Remember when I said that for binaries, all Tridion has to do is “ensure that the exact same sequence of bytes is deployed as a file on the file system of your target server”? That’s not always true. Sometimes you want to have several versions of a binary, where the versions are generated at publish time in your templating. The canonical example is the one where you resize images. The master might be a high-resolution version, for use when your visitor pops it out in a lightbox feature on your web page. Then you might have a normal size version and a thumbnail. But it could be anything: black and white version, sepia wash… whatever. Obviously, these different renderings are related to each other, so Tridion allows you to specify a “variant ID” parameter when you call AddBinary. So you could call AddBinary several times in the same template: one for each variant, or you might have different templates responsible for different variants. On the Content Delivery side, you can retrieve the location of the relevant variant file by passing the variant ID as a parameter to your BinaryLink. Of course, you also have to take care of ensuring that two variants of the same binary don’t end up at the same location. It can be a useful feature, although in recent times it’s also become common to generate different versions of binaries on demand using an image processing library in your web application.

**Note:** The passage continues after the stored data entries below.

/-- Settles O47: the reset ends in `IDLE`, or starts the scan of RECOVER, which runs to its end. -/
theorem autoRecoverRunsRecovery : Obligations.AutoRecoverRunsRecovery := by
  intro s l b hs hscript hthen
  refine ⟨_, step_of_reset hscript, fun hauto => ?_, fun hauto => ?_⟩
  · exact ⟨⟨rfl, by simp [hauto]⟩, rfl, rfl⟩
  · obtain ⟨n, u, hrun, -, hu, -, hstore, hnwi, hout⟩ :=
      exists_run_resetEvent (s := { s with script := [] }) (l := l) (b := b) hs hauto ⟨rfl, hthen⟩
    rw [flatMap_frames_recover, List.append_nil] at hout
    exact ⟨if_pos hauto, rfl, rfl, n, u, hrun, hu, hnwi, hstore, hout⟩

end Machine

end Sys2Proof
end

section
/-! # Parameters no step observes: `T_SETTLE`, and `STORE_SIZE` beyond the log (`70_reset_and_hazards.md` R280,
`92_eei_decisions.md` D4) -/

namespace Sys2Proof

/-! ## Parameters changed -/

/-- The parameters with another `T_SETTLE`. -/
def Config.withTSettle (d : Nat) (c : Config) : Config :=
  { c with tSettle := d }

/-- The parameters with another `STORE_SIZE`. -/
def Config.withStoreSize (n : Nat) (c : Config) : Config :=
  { c with storeSize := n }

namespace Machine

variable {s : State} {a : Answer} {f : Config → Config}

/-- The change leaves `MAX_ENTRIES`, the one parameter the engine counts with. -/
def KeepsMaxEntries (f : Config → Config) : Prop :=
  ∀ c, (f c).maxEntries = c.maxEntries

/-- The state with its parameters changed by `f`. -/
def State.mapConfig (f : Config → Config) (s : State) : State :=
  { s with config := f s.config }

/-- The outcome with `f` applied to the next state, if there is one. -/
def mapNext (f : State → State) : Host.Outcome State Fault Refusal → Host.Outcome State Fault Refusal
  | .next t => .next (f t)
  | .fault r => .fault r
  | .refused r => .refused r

/-- The store has the address of the engine's next transaction after the change exactly if it had it before. -/
def State.SameReach (s : State) (f : Config → Config) : Prop :=
  ∀ tx, s.transaction = some tx → (tx.addr < (f s.config).storeSize ↔ tx.addr < s.config.storeSize)

theorem mapConfig_maxEntries (hf : KeepsMaxEntries f) (s : State) :
    (s.mapConfig f).config.maxEntries = s.config.maxEntries :=
  hf s.config

theorem acceptEffect_mapConfig (hf : KeepsMaxEntries f) (c : Cmd) (s : State) :
    acceptEffect c (s.mapConfig f) = (acceptEffect c s).mapConfig f := by
  cases c with
  | illegal op => rfl
  | instr i =>
    cases i with
    | append m =>
      simp only [acceptEffect, mapConfig_maxEntries hf, apply_ite (State.mapConfig f)]
      rfl
    | nop | readall | eraseall | recover | getidx | crcinit | crcbyte _ | crcread => rfl

theorem readTransaction_mapConfig {addr : Nat} {k k' : Byte → State}
    (haddr : addr < (f s.config).storeSize ↔ addr < s.config.storeSize) (hk : ∀ v, k' v = (k v).mapConfig f) :
    readTransaction addr a k' (s.mapConfig f) = mapNext (State.mapConfig f) (readTransaction addr a k s) := by
  have haddr' : addr < (s.mapConfig f).config.storeSize ↔ addr < s.config.storeSize := haddr
  unfold readTransaction
  rw [if_congr haddr' rfl rfl]
  split
  · cases a with
    | ok => exact congrArg _ (hk _)
    | err left => rfl
    | none => rfl
  · rfl

theorem writeTransaction_mapConfig {addr : Nat} {v : Byte} {k : State → State}
    (haddr : addr < (f s.config).storeSize ↔ addr < s.config.storeSize)
    (hk : ∀ u : State, k (u.mapConfig f) = (k u).mapConfig f) :
    writeTransaction addr v a k (s.mapConfig f) = mapNext (State.mapConfig f) (writeTransaction addr v a k s) := by
  have haddr' : addr < (s.mapConfig f).config.storeSize ↔ addr < s.config.storeSize := haddr
  unfold writeTransaction
  rw [if_congr haddr' rfl rfl]
  split
  · cases a with
    | ok => exact congrArg _ (hk { s with store := Memory.write s.store addr v })
    | err left => rfl
    | none => rfl
  · rfl

theorem readallSlot_mapConfig (hf : KeepsMaxEntries f) (r : Verdict) (u : State) :
    readallSlot r (u.mapConfig f) = (readallSlot r u).mapConfig f := by
  cases r with
  | invalid => rfl
  | valid str =>
    simp only [readallSlot_valid, mapConfig_maxEntries hf, apply_ite (State.mapConfig f)]
    rfl

theorem recoverSlot_mapConfig (hf : KeepsMaxEntries f) (r : Verdict) (u : State) :
    recoverSlot r (u.mapConfig f) = (recoverSlot r u).mapConfig f := by
  cases r with
  | invalid => rfl
  | valid str =>
    simp only [recoverSlot, mapConfig_maxEntries hf, apply_ite (State.mapConfig f)]
    rfl

theorem slotReadStep_mapConfig {onSlot : Verdict → State → State}
    (haddr : slotAddr s.si s.bc < (f s.config).storeSize ↔ slotAddr s.si s.bc < s.config.storeSize)
    (hon : ∀ (r : Verdict) (u : State), onSlot r (u.mapConfig f) = (onSlot r u).mapConfig f) :
    slotReadStep onSlot a (s.mapConfig f) = mapNext (State.mapConfig f) (slotReadStep onSlot a s) := by
  unfold slotReadStep
  rw [apply_ite (mapNext (State.mapConfig f)), ← readTransaction_mapConfig haddr fun v => ?_]
  · rfl
  · let b := s.buf.setIfInBounds s.bc v
    have hslot := hon (decodeRecord b.toList) { s with buf := b, crc := decodeCrc b.toList s.crc }
    rw [apply_ite (State.mapConfig f)]
    exact if_congr Iff.rfl rfl hslot

theorem engineStep_mapConfig (hf : KeepsMaxEntries f) (hs : s.SameReach f) :
    engineStep a (s.mapConfig f) = mapNext (State.mapConfig f) (engineStep a s) := by
  have hphase : (s.mapConfig f).phase = s.phase := rfl
  unfold State.SameReach State.transaction at hs
  unfold engineStep
  rw [hphase]
  cases hp : s.phase <;> simp only [hp] at hs
  case idle => rfl
  case aErase | eWrite =>
    refine writeTransaction_mapConfig (hs _ rfl) fun u => ?_
    rw [mapConfig_maxEntries hf, apply_ite (State.mapConfig f)]
    rfl
  case aWrite =>
    have hbuf : (s.mapConfig f).buf[(s.mapConfig f).bc]? = s.buf[s.bc]? := rfl
    dsimp only [stepAWrite]
    rw [hbuf]
    cases hv : s.buf[s.bc]? with
    | none => rfl
    | some v =>
      refine writeTransaction_mapConfig (hs (.write (slotAddr s.nwi s.bc) v) (by rw [hv]; rfl)) fun u => ?_
      rw [apply_ite (State.mapConfig f)]
      rfl
  case rRead => exact slotReadStep_mapConfig (hs _ rfl) (readallSlot_mapConfig hf)
  case vRead => exact slotReadStep_mapConfig (hs _ rfl) (recoverSlot_mapConfig hf)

As part of Tridion’s modular templating framework, these APIs have been with us since Release 5.3, and this is not the first blog post to cover the subject. The techniques are not difficult to grasp, yet it remains a common area for mistakes. I’m sure I’ve made a few myself in this area. The problem lies in awareness and planning. First and foremost, programmers working with modular templating need to be aware of the issues, and the possible technical approaches. Once you have that, there’s a good chance that you’ll take a moment early in your project to decide how you’re going to organise your binaries. Any good technical design for a Tridion system will specify the chosen approach. It might only take a couple of lines but you’ll thank yourself later.